__Goal of the exercise__:
Both the line below containing "mark (R321). -/" and the line containing "if e.arrPm = 0 then endPath g rest", along with every line between them, should be repeated exactly; no other line belongs in the answer.
*** Block opens ***
/-- A frame's bytes, whatever follows them, are parsed as the frame. -/
theorem parseFrame_frameBytes (first : Byte) (key : Option Key) {p : Bytes} (hp : payloadFits p = true) (rest : Bytes) :
    parseFrame (frameBytes first key p ++ rest) = .ok first key p rest := by
  have hext := lenEncode_ext_length (payloadLen p)
  rw [frameBytes_append, parseFrame, len7Of_secondOf, maskedOf_secondOf, List.take_left' hext, List.drop_left' hext,
    lenDecode_lenEncode]
  simp only [List.length_append, hext, payloadLen_toNat hp]
  rw [if_neg (by omega), parseKey_append]

theorem parsePayload_eq_ok {first f : Byte} {key k : Option Key} {len : Nat} {s p rest : Bytes}
    (h : parsePayload first key len s = .ok f k p rest) :
    f = first ∧ k = key ∧ p.length = len ∧ s = maskOpt p key ++ rest := by
  unfold parsePayload at h
  split at h
  · cases h
  · rename_i hlen
    obtain ⟨rfl, rfl, rfl, rfl⟩ := Parsed.ok.inj h
    refine ⟨rfl, rfl, ?_, ?_⟩
    · rw [maskOpt_length, List.length_take]; omega
    · rw [maskOpt_maskOpt, List.take_append_drop]

theorem parseKey_eq_ok {first f : Byte} {masked : Bool} {k : Option Key} {len : Nat} {s p rest : Bytes}
    (h : parseKey first masked len s = .ok f k p rest) :
    f = first ∧ k.isSome = masked ∧ p.length = len ∧ s = k.elim [] keyBytes ++ (maskOpt p k ++ rest) := by
  cases masked with
  | false =>
    obtain ⟨rfl, rfl, hp, rfl⟩ := parsePayload_eq_ok (show parsePayload first none len s = _ from h)
    exact ⟨rfl, rfl, hp, rfl⟩
  | true =>
    simp only [parseKey] at h
    split at h
    · obtain ⟨rfl, rfl, hp, rfl⟩ := parsePayload_eq_ok h
      exact ⟨rfl, rfl, hp, rfl⟩
    · cases h

/-- Bytes the parser accepts are the frame's bytes and the rest, with a payload a length class fits. -/
theorem parseFrame_eq_ok {bytes p rest : Bytes} {first : Byte} {key : Option Key}
    (h : parseFrame bytes = .ok first key p rest) :
    frameBytes first key p ++ rest = bytes ∧ payloadFits p = true := by
  unfold parseFrame at h
  split at h
  case h_2 => cases h
  case h_1 f second s =>
    split at h
    · cases h
    · rename_i hext
      split at h
      · cases h
      · rename_i len hdec
        obtain ⟨rfl, hmask, hp, hs⟩ := parseKey_eq_ok h
        have hfits : payloadFits p = true := payloadFits_iff.mpr (hp ▸ len.isLt)
        have hlen : payloadLen p = len := BitVec.eq_of_toNat_eq ((payloadLen_toNat hfits).trans hp)
        have htake : (s.take (extSize (len7Of second))).length = extSize (len7Of second) := by
          rw [List.length_take]; omega
        have hcode := lenEncode_of_lenDecode htake hdec
        refine ⟨?_, hfits⟩
        rw [frameBytes_append, secondOf, hlen, hcode, hmask, ← hs, List.take_append_drop, secondByteOf_fields]

/-! ### The six formats -/

/-- Settles O11: the segments are `frameBytes_append`, the class of the extended field that of `lengthClassesPartition`. -/
theorem encodedFrameHasTheSixFormats : Obligations.EncodedFrameHasTheSixFormats := by
  intro first key p hp
  have hlen := payloadLen_toNat (payloadFits_iff.mpr hp)
  obtain ⟨hsmall, hmedium, hlarge⟩ := lengthClassesPartition (payloadLen p)
  have hbytes := frameBytes_append first key p []
  rw [List.append_nil, List.append_nil] at hbytes
  rw [hlen] at hsmall hmedium hlarge
  refine ⟨secondOf key p, maskedOf_secondOf key p, ?_⟩
  rw [len7Of_secondOf]
  rcases Nat.lt_or_ge p.length 126 with h | h
  · obtain ⟨hlen7, hext⟩ := hsmall h
    rw [hext] at hbytes
    exact .inl ⟨h, hlen7, hbytes⟩
  · rcases Nat.lt_or_ge 65535 p.length with h' | h'
    · obtain ⟨hlen7, hextlen, hval⟩ := hlarge h'
      exact .inr (.inr ⟨h', hlen7, _, hextlen, hval, hbytes⟩)
    · obtain ⟨hlen7, hextlen, hval⟩ := hmedium h h'
      obtain ⟨e0, e1, hext⟩ := List.length_eq_two.mp hextlen
      rw [hext] at hbytes hval
      exact .inr (.inl ⟨h, h', hlen7, e0, e1, by simpa [fromBe] using hval, hbytes⟩)

end Sys2Proof.Machine
end

section
/-! The opcode map (30_encoding.md R98, R104, R105): each row's bytes and what they are decoded to. -/

namespace Sys2Proof.Machine

/-- Every DEC row is what the opcode map answers for some opcode. -/
theorem exists_decodeOpcode {i : Instr} (h : i.isEncoder = false) : ∃ op f, i = decodeOpcode op f := by
  have hlo : ∀ lo : BitVec 2, lo = 0 ∨ lo = 1 ∨ lo = 2 ∨ lo = 3 := by decide
  cases i with
  | cont f => exact ⟨0, f, rfl⟩
  | text f => exact ⟨1, f, rfl⟩
  | binary f => exact ⟨2, f, rfl⟩
  | rsvd3 f => exact ⟨3, f, rfl⟩
  | rsvd4to7 lo f =>
    rcases hlo lo with rfl | rfl | rfl | rfl
    exacts [⟨4, f, rfl⟩, ⟨5, f, rfl⟩, ⟨6, f, rfl⟩, ⟨7, f, rfl⟩]
  | close f => exact ⟨8, f, rfl⟩
  | ping f => exact ⟨9, f, rfl⟩
  | pong f => exact ⟨10, f, rfl⟩
  | rsvd11 f => exact ⟨11, f, rfl⟩
  | rsvd12to15 lo f =>
    rcases hlo lo with rfl | rfl | rfl | rfl
    exacts [⟨12, f, rfl⟩, ⟨13, f, rfl⟩, ⟨14, f, rfl⟩, ⟨15, f, rfl⟩]
  | encCont k p | encText k p | encBinary k p | encClose k p st r | encPing k p | encPong k p => cases h

/-- A row's bytes carry the opcode it was decoded from. -/
theorem encode_decodeOpcode (op : BitVec 4) (f : Frame) : encode (decodeOpcode op f) = encodeWith op f := by
  obtain ⟨n, hn⟩ := op
  interval_cases n <;> rfl

theorem frameOf_decodeOpcode (op : BitVec 4) (f : Frame) : frameOf (decodeOpcode op f) = some f := by
  unfold decodeOpcode
  split <;> rfl
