-- ==== Sys2Proof/Machine/Ops.lean ====
section
/-! DEFINITION. Named operations every meaning is built from: how an instruction ends (R40, R323), taking an exception
(R328, R329) and returning from one (R330), the end of threads, paths and gangs (R46, R171 to R173), and the two issue forms,
uniform and lane (R30, R43, R111). -/

namespace Sys2Proof.Machine

/-! ## Faults -/

/-- A precise fault with the detail its log entry carries (R375). -/
def preciseDetail (code : FaultCode) (tval : Word) (detail : Nat) : GFault := ⟨code, tval, 0, false, none, detail⟩

/-- ACTIVE of TCAUSE (R327). -/
def inHandler (g : Gang) : Bool := g.tcause.getLsbD 63

/-- The TRAP offset of a gang's node (R64); all ones for none. -/
def trapOffset (s : State) (g : Gang) : Nat := ((nodeOf s g).map (·.trap)).getD 0xFFFFFFFF

/-- Whether a fault escalates (R329). -/
def escalates (s : State) (g : Gang) (f : GFault) : Bool :=
  f.escalates || inHandler g || f.code == .markOverdue || trapOffset s g == 0xFFFFFFFF

/-- TCAUSE at entry (R327). -/
def tcauseOf (len : Nat) (f : GFault) : Word :=
  BitVec.ofNat 64 (2 ^ 63 + len * 2 ^ 12 + f.kind.toNat * 2 ^ 8 + f.code.code.toNat)

/-- TMASK at entry: PM and EM (R327). -/
def tmaskOf (g : Gang) : Word := BitVec.ofNat 64 (g.em.toNat + g.pm.toNat * 2 ^ 32)

/-- The gang as trap entry leaves it (R328): pending results retired, trap registers set, PC at the node's trap entry; EM, PM,
the stack and the completion mask are kept. An instruction that had issued counts since the last mark (R323; log 61). -/
def enterTrap (s : State) (g : Gang) (len : Nat) (f : GFault) : Gang :=
  { g with
    pending := retirePending g.pending
    tcause := tcauseOf len f
    tpc := BitVec.ofNat 64 g.pc
    tpcEntry := BitVec.ofNat 64 g.pc
    tval := f.tval
    tmask := tmaskOf g
    gbarIn := false
    trapGbar := g.gbarIn
    trapDone := g.done
    trapPoison := g.poisoned
    done := 0
    failed := []
    poisoned := 0
    markCount := if g.charged then g.markCount + 1 else g.markCount
    ready := s.acycle + 1
    hold := none
    charged := false
    operands := none
    emit := none
    skipWatch := false
    pc := (codeBaseOf s g + trapOffset s g) % 2 ^ 57 }

/-- The grade of the fault being handled, where a handler runs (R329, R374). -/
def handledGrade (s : State) (g : Gang) : Nat :=
  if inHandler g then
    match launchOf s g with
    | none => 0
    | some l => grade l (g.tcause.truncate 8) 0
  else 0

/-- A gang waits no longer for room or for a ring slot (R81, R302). -/
def leaveQueues (s : State) (slot : Nat) : State :=
  { s with blocked := s.blocked.filter fun b => b.1 != slot
           rings := mapAll (fun _ r => { r with waiters := r.waiters.filter fun k => k != slot }) s.rings }

/-- Takes a gang's fault (R328, R329): an uncontained one resets the partition (R377), an escalating one aborts the launch
(R62), any other enters the trap entry. `len` is LEN of the instruction at PC. -/
def takeFault (s : State) (slot : Nat) (g : Gang) (len : Nat) (f : GFault) : State :=
  if f.code.uncontained then
    partitionReset s (partNo s g.vf) f.code.code f.detail
      (some ⟨launchKey g.vf g.lslot, nodeOfWg s g.wg, slot, f.logAddr.getD g.pc, f.tval⟩)
  else if escalates s g f then
    abortLaunch s g.vf g.lslot (nodeOfWg s g.wg) slot g.pc f (handledGrade s g)
  else setGang (leaveQueues s slot) slot (enterTrap s g len f)

/-- The gang as TRET leaves it (R330). -/
def leaveTrap (g : Gang) : Gang :=
  let same := g.tpc == g.tpcEntry
  { g with
    tcause := g.tcause &&& 0x7FFFFFFFFFFFFFFF
    em := g.tmask.truncate 32 &&& g.pm
    pc := (g.tpc.toNat % 2 ^ 57) / 4 * 4
    done := if same then g.trapDone else 0
    poisoned := if same then g.trapPoison else 0
    trapDone := 0
    trapPoison := 0
    gbarIn := same && g.trapGbar
    trapGbar := false
    skipWatch := same && (g.tcause.truncate 8 == FaultCode.watch.code)
    failed := []
    hold := none
    charged := false
    operands := none
    emit := none }

/-! ## How an instruction ends -/

/-- The end of an instruction's own effect. -/
inductive Res where
  /-- It has its effect, names become pending, and the gang goes on with the next instruction. -/
  | done (s : State) (ps : List Pending)
  /-- As `done`, with the PC the effect gives. -/
  | jump (s : State) (ps : List Pending) (pc : Nat)
  /-- A mark: as `done`, and the count of R323 starts at zero. -/
  | mark (s : State)
  /-- It holds the gang (R31) and is tried again. -/
  | hold (s : State) (why : Hold)
  /-- It faults. -/
  | trap (s : State) (f : GFault)
  deriving DecidableEq, Repr

/-- An issued instruction leaves the gang: distances shrink, new names become pending, the count of R323 grows, the PC moves
(R40, R41, R323). -/
def retireGang (g : Gang) (pc : Nat) (ps : List Pending) : Gang :=
  { g with
    pc := pc
    pending := agePending g.pending ++ ps
    markCount := g.markCount + 1
    hold := none
    charged := false
    operands := none
    emit := none
    done := 0
    failed := []
    poisoned := 0
    skipWatch := false }

/-- A gang after an issued instruction: ready for the next one from the next arithmetic cycle (R31). -/
def retireAt (s : State) (g : Gang) (pc : Nat) (ps : List Pending) : Gang := { retireGang g pc ps with ready := s.acycle + 1 }

/-- Retires the instruction of the gang in a slot. -/
def retire (s : State) (slot : Nat) (pc : Nat) (ps : List Pending) : State :=
  match mapGet s.gangs slot with
  | none => s
  | some g => setGang s slot (retireAt s g pc ps)

/-- The address after an instruction (R89). -/
def nextPc (g : Gang) (len : Form) : Nat := (g.pc + formBytes len) % 2 ^ 57

/-- Holds the gang in a slot (R31). -/
def holdGang (s : State) (slot : Nat) (why : Hold) : State :=
  { s with gangs := mapUpdate s.gangs slot fun g => { g with hold := some why } }

/-- The gang in a slot starts a new span after a mark (R321). -/
def zeroCount (s : State) (slot : Nat) : State :=
  { s with gangs := mapUpdate s.gangs slot fun g => { g with markCount := 0 } }

/-- Ends an instruction of the gang in a slot. -/
def finish (slot : Nat) (g : Gang) (len : Form) : Res → Host.Outcome State Fault Refusal
  | .done s ps => .next (retire s slot (nextPc g len) ps)
  | .jump s ps pc => .next (retire s slot (pc % 2 ^ 57) ps)
  | .mark s => .next (zeroCount (retire s slot (nextPc g len) []) slot)
  | .hold s why => .next (holdGang s slot why)
  | .trap s f =>
    match mapGet s.gangs slot with
    | none => .next s
    | some g' => .next (takeFault s slot g' (formNum len) f)

/-! ## Paths, threads and gangs that end -/

/-- The descriptor copies, matrix names and outstanding loads of a gang that ends (R173). -/
def releaseNames (s : State) (slot : Nat) : State :=
  let unbind := fun (t : Tile) => if t.owner = some slot then { t with owner := none } else t
  { s with matrix := mapUpdate s.matrix (bayOf slot) fun m => sweepTiles ({ m with tiles := mapAll (fun _ t => unbind t) m.tiles }) }

/-- A gang ends: it issues nothing further, its names are released and its outstanding loads are discarded; atomics complete
(R173). -/
def endGang (s : State) (slot : Nat) (g : Gang) : State :=
  setGang (releaseNames s slot) slot
    { g with ended := true, em := 0, pm := 0, stack := [], accs := [], loads := g.loads.filter (·.atomic), pending := [], hold := none, failed := [] }

/-- Writes the report condition of an RCV, where it names one (R170). -/
def writeReport (g : Gang) (report : Option Nat) (v : Bool) : Gang :=
  match report with
  | none => g
  | some c => putCond g c v

/-- The path that runs has ended: the gang goes on with the top entry as though it had arrived there; with an empty stack the
gang ends (R46). A report that this makes is readable at once, since no instruction's result is it (DESIGN CHOICE: R176 gives EXIT no
distance and an arrival one of 1; log 61). Answers the gang and whether it has ended. -/
def endPath (g : Gang) : List StackEntry → Gang × Bool
  | [] => ({ g with em := 0, pm := 0, stack := [] }, true)
  | e :: rest =>
    if e.pendPm = 0 then
      if e.arrPm = 0 then endPath g rest
      else (writeReport { g with em := e.arrEm, pm := e.arrPm, pc := e.resume, stack := rest } e.report false, false)
    else ({ g with em := e.pendEm, pm := e.pendPm, pc := e.pendPc,
                   stack := { e with pendPm := 0, pendEm := 0 } :: rest }, false)

/-- Clears threads from every entry of the stack (R26). -/
def clearThreads (m : Mask) (l : List StackEntry) : List StackEntry :=
  l.map fun e => { e with pendPm := e.pendPm &&& ~~~m, pendEm := e.pendEm &&& ~~~m, arrPm := e.arrPm &&& ~~~m,
                          arrEm := e.arrEm &&& ~~~m }

/-- Whether the count of the top entry has expired while the other path has not arrived, and the running path stands at an
instruction boundary without being held (R47); an arrival in the same cycle wins (R48). -/
def timeoutDue (s : State) (g : Gang) : Bool :=
  match g.stack with
  | [] => false
  | e :: _ =>
    match e.parkedAt with
    | none => false
    | some c => e.timeout != 0 && e.arrPm != 0 && e.pendPm == 0 && g.hold.isNone
        && decide (c + e.timeout ≤ s.acycle) && !(g.pc == e.rcv && s.acycle == c + e.timeout)

/-! ## Issue -/

/-- The checks of R111 that need the state, then the rest of an instruction: it waits for the descriptors of its origins. -/
def checked (s : State) (g : Gang) (opc : Nat) (f : Fields) (rest : State → Res) : Res :=
  match rankAt s s.cur g opc f with
  | .wait s => .hold s .miss
  | r => match hazard s g opc f with
    | some fl => .trap (r.left s) fl
    | none => rest (r.left s)

/-- Issues a uniform instruction: the checks of R111 that need the state, then its body once for the gang where its guard passes
(R30, R43, R111). -/
def issueUniform (opc : Nat) (f : Fields) (s : State) (body : Gang → Res) : Host.Outcome State Fault Refusal :=
  match mapGet s.gangs s.cur with
  | none => .fault .noGang
  | some g => finish s.cur g f.len (checked s g opc f fun t => if condPasses g f.grd then body g else .done t [])

/-- Issues a lane instruction: the checks of R111 that need the state, then its body for the participating threads; with none it has
no effect but its issue (R28, R43, R111, R213). -/
def issueLane (opc : Nat) (f : Fields) (s : State) (body : Gang → List Nat → Res) : Host.Outcome State Fault Refusal :=
  match mapGet s.gangs s.cur with
  | none => .fault .noGang
  | some g =>
    finish s.cur g f.len (checked s g opc f fun t => match threadsOf (participants g f.grd) with
      | [] => .done t []
      | ts => body g ts)

/-- A result in one register of each participating thread, readable at a distance (R30, R33, R40). -/
def laneResult (opc : Nat) (f : Fields) (s : State) (d : Nat) (g : Gang) (ts : List Nat) (val : Nat → Word) : Res :=
  .done (setGang s s.cur (putLanes g f.d val ts)) (pendD opc f d)

/-- A result in one predicate of each participating thread (R34, R40). -/
def predResult (opc : Nat) (f : Fields) (s : State) (d : Nat) (g : Gang) (ts : List Nat) (val : Nat → BitVec 2) : Res :=
  .done (setGang s s.cur (putPreds g f.d val ts)) (pendD opc f d)

/-- A result in one s or b register (R30, R40). -/
def uniformResult (opc : Nat) (f : Fields) (s : State) (d : Nat) (g : Gang) (v : Word) : Res :=
  .done (setGang (putUniform s s.cur g f.d v).1 s.cur (putUniform s s.cur g f.d v).2) (pendD opc f d)

/-- A result in one condition (R34, R40). -/
def condResult (opc : Nat) (f : Fields) (s : State) (d : Nat) (g : Gang) (v : Bool) : Res :=
  .done (setGang s s.cur (putCond g (bits f.d.toNat 0 3) v)) (pendD opc f d)

/-- Changes of a gang alone, without a pending result. -/
def gangResult (s : State) (g : Gang) : Res := .done (setGang s s.cur g) []

end Sys2Proof.Machine
end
*** Block closes ***
__Answer space__:
/-- The gang in a slot starts a new span after a mark (R321). -/
def zeroCount (s : State) (slot : Nat) : State :=
  { s with gangs := mapUpdate s.gangs slot fun g => { g with markCount := 0 } }

/-- Ends an instruction of the gang in a slot. -/
def finish (slot : Nat) (g : Gang) (len : Form) : Res → Host.Outcome State Fault Refusal
  | .done s ps => .next (retire s slot (nextPc g len) ps)
  | .jump s ps pc => .next (retire s slot (pc % 2 ^ 57) ps)
  | .mark s => .next (zeroCount (retire s slot (nextPc g len) []) slot)
  | .hold s why => .next (holdGang s slot why)
  | .trap s f =>
    match mapGet s.gangs slot with
    | none => .next s
    | some g' => .next (takeFault s slot g' (formNum len) f)

/-! ## Paths, threads and gangs that end -/

/-- The descriptor copies, matrix names and outstanding loads of a gang that ends (R173). -/
def releaseNames (s : State) (slot : Nat) : State :=
  let unbind := fun (t : Tile) => if t.owner = some slot then { t with owner := none } else t
  { s with matrix := mapUpdate s.matrix (bayOf slot) fun m => sweepTiles ({ m with tiles := mapAll (fun _ t => unbind t) m.tiles }) }

/-- A gang ends: it issues nothing further, its names are released and its outstanding loads are discarded; atomics complete
(R173). -/
def endGang (s : State) (slot : Nat) (g : Gang) : State :=
  setGang (releaseNames s slot) slot
    { g with ended := true, em := 0, pm := 0, stack := [], accs := [], loads := g.loads.filter (·.atomic), pending := [], hold := none, failed := [] }

/-- Writes the report condition of an RCV, where it names one (R170). -/
def writeReport (g : Gang) (report : Option Nat) (v : Bool) : Gang :=
  match report with
  | none => g
  | some c => putCond g c v

/-- The path that runs has ended: the gang goes on with the top entry as though it had arrived there; with an empty stack the
gang ends (R46). A report that this makes is readable at once, since no instruction's result is it (DESIGN CHOICE: R176 gives EXIT no
distance and an arrival one of 1; log 61). Answers the gang and whether it has ended. -/
def endPath (g : Gang) : List StackEntry → Gang × Bool
  | [] => ({ g with em := 0, pm := 0, stack := [] }, true)
  | e :: rest =>
    if e.pendPm = 0 then
      if e.arrPm = 0 then endPath g rest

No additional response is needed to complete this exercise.